A No, although some reports would have us believe so. As one doctor said: some CPR is better than none. Speed is of the essence. Get help, but do what you can do for the victim.

Q What type of aerobic machine is best, and don't tell me the one that you'll use.
N.F, Las Vegas, NV

A A recent study of aerobic exercise machines, including rowers, steppers, treadmills, and exercise bicycles, determined that the most effective was the treadmill - in terms of energy expenditure, as measured by RPE (Rate of Perceived Exertion, a scale by which one subjectively rates exercise intensity, and has been found to be reasonably accurate in cases where some practice with using the scale is provided). There was a pretest period for the test subjects to get used to the machines, and the RPE scale. However, the test was run using young, fit subjects; therefore the conclusions may not apply to all populations (initial fitness level, age, etc.). But, the conclusion was not unexpected because treadmills are more weightbearing than the other machines.

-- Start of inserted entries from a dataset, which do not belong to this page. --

/-! ### AXIS -/

def AXIS_CFG_EN : Fld := ⟨0x18000, 0, 1, 0x40, 64, 0x0, 1, 0, .qs, fun i _ => if i = 39 then 1 else 0⟩
def AXIS_CFG_PORT : Fld := ⟨0x18000, 1, 5, 0x40, 64, 0x0, 1, 0, .qs, fun _ _ => 0⟩
def AXIS_CFG_INVERT : Fld := ⟨0x18000, 6, 1, 0x40, 64, 0x0, 1, 0, .qs, fun _ _ => 0⟩
def AXIS_CFG_HOLD_MAX : Fld := ⟨0x18000, 8, 16, 0x40, 64, 0x0, 1, 0, .qs, fun _ _ => 16⟩
def AXIS_GUARD_GUARD : Fld := ⟨0x18004, 0, 32, 0x40, 64, 0x0, 1, 0, .qs, fun _ _ => 10000⟩
def AXIS_SCALE_SCALE_PM : Fld := ⟨0x18008, 0, 32, 0x40, 64, 0x0, 1, 0, .rw, fun _ _ => 0⟩
def AXIS_LATE_LIMIT_LATE_LIMIT : Fld := ⟨0x1800C, 0, 32, 0x40, 64, 0x0, 1, 0, .qs, fun _ _ => 0⟩
def AXIS_POS : Fld := ⟨0x18010, 0, 40, 0x40, 64, 0x0, 1, 0, .ro, fun _ _ => 0⟩
def AXIS_SCHED : Fld := ⟨0x18018, 0, 40, 0x40, 64, 0x0, 1, 0, .ro, fun _ _ => 0⟩
def AXIS_STAT_HOLDING : Fld := ⟨0x18020, 0, 1, 0x40, 64, 0x0, 1, 0, .rl, fun _ _ => 0⟩
def AXIS_STAT_SRC_OK : Fld := ⟨0x18020, 1, 1, 0x40, 64, 0x0, 1, 0, .rl, fun _ _ => 0⟩
def AXIS_STAT_REWIND : Fld := ⟨0x18020, 16, 16, 0x40, 64, 0x0, 1, 0, .counter, fun _ _ => 0⟩
def AXIS_ENTRIES_COUNT : Fld := ⟨0x18024, 0, 14, 0x40, 64, 0x0, 1, 0, .ro, fun _ _ => 0⟩
def AXIS_HIST_SEL_AXIS : Fld := ⟨0x19000, 0, 6, 0x4, 4, 0x0, 4, 8, .rw, fun _ _ => 0⟩
def AXIS_HIST_SEL_EN : Fld := ⟨0x19000, 7, 1, 0x4, 4, 0x0, 4, 8, .rw, fun _ _ => 0⟩
/-- Every field of the AXIS block. -/
def block_AXIS : List Fld :=
  [AXIS_CFG_EN, AXIS_CFG_PORT, AXIS_CFG_INVERT, AXIS_CFG_HOLD_MAX, AXIS_GUARD_GUARD, AXIS_SCALE_SCALE_PM, AXIS_LATE_LIMIT_LATE_LIMIT, AXIS_POS, 
   AXIS_SCHED, AXIS_STAT_HOLDING, AXIS_STAT_SRC_OK, AXIS_STAT_REWIND, AXIS_ENTRIES_COUNT, AXIS_HIST_SEL_AXIS, AXIS_HIST_SEL_EN]

/-! ### TIDE -/

def TIDE_CFG_ERR_EQ : Fld := ⟨0x10000, 0, 4, 0x0, 1, 0x0, 1, 0, .qs, fun _ _ => 0⟩
def TIDE_STAT_OCCUPIED : Fld := ⟨0x10004, 0, 14, 0x0, 1, 0x0, 1, 0, .ro, fun _ _ => 0⟩
def TIDE_WAIT_MAX_WAIT_NS : Fld := ⟨0x10008, 0, 16, 0x0, 1, 0x0, 1, 0, .counter, fun _ _ => 0⟩
def TIDE_LATE_COUNT : Fld := ⟨0x1000C, 0, 32, 0x0, 1, 0x0, 1, 0, .counter, fun _ _ => 0⟩
def TIDE_MISSED_COUNT : Fld := ⟨0x10010, 0, 32, 0x0, 1, 0x0, 1, 0, .counter, fun _ _ => 0⟩
def TIDE_CAP_POS : Fld := ⟨0x10100, 0, 40, 0x10, 32, 0x0, 1, 0, .ro, fun _ _ => 0⟩
def TIDE_CAP_AXIS : Fld := ⟨0x10104, 8, 6, 0x10, 32, 0x0, 1, 0, .ro, fun _ _ => 0⟩
def TIDE_CAP_VALID : Fld := ⟨0x10104, 31, 1, 0x10, 32, 0x0, 1, 0, .sticky, fun _ _ => 0⟩
def TIDE_CAP_TIME : Fld := ⟨0x10108, 0, 40, 0x10, 32, 0x0, 1, 0, .ro, fun _ _ => 0⟩
def TIDE_OCC_OCC : Fld := ⟨0x10400, 0, 32, 0x4, 256, 0x0, 1, 0, .ro, fun _ _ => 0⟩
/-- Every field of the TIDE block. -/
def block_TIDE : List Fld :=
  [TIDE_CFG_ERR_EQ, TIDE_STAT_OCCUPIED, TIDE_WAIT_MAX_WAIT_NS, TIDE_LATE_COUNT, TIDE_MISSED_COUNT, TIDE_CAP_POS, TIDE_CAP_AXIS, TIDE_CAP_VALID, 
   TIDE_CAP_TIME, TIDE_OCC_OCC]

Q What is a phospholipid? I know it is a type of fat, but what exactly is it?
D.F., Palo Alto, CA

A A phospholipid is a compound fat in the body. It is mainly synthesized in the liver from a combination of fatty acids, phosphorous, and nitrogen compounds. It is a lipid with a phosphorous unit in place of a fatty acid chain. Phospholipids are a component of all cells, and form the structural framework that enclose organelles (miniorgans) within each cell. They are also important in blood clotting, and in the structure of insulating sheaths (myelin) around nerve fibers. The best known phospholipid is lecithin, a compound of two fatty acids and the vitaminlike compound choline, which helps regulate the passage of lipids through a cell's phospholipid membrane. Highest concentrations of this substance are found around nerve cells. Lecithin is found in foods like soybeans, peanuts, calf's liver, ham, beef, egg yolk, oatmeal, wheat germ, and many prepared foods. It is thought that adequate amounts are contained in most people's diets, and that supplements are unnecessary.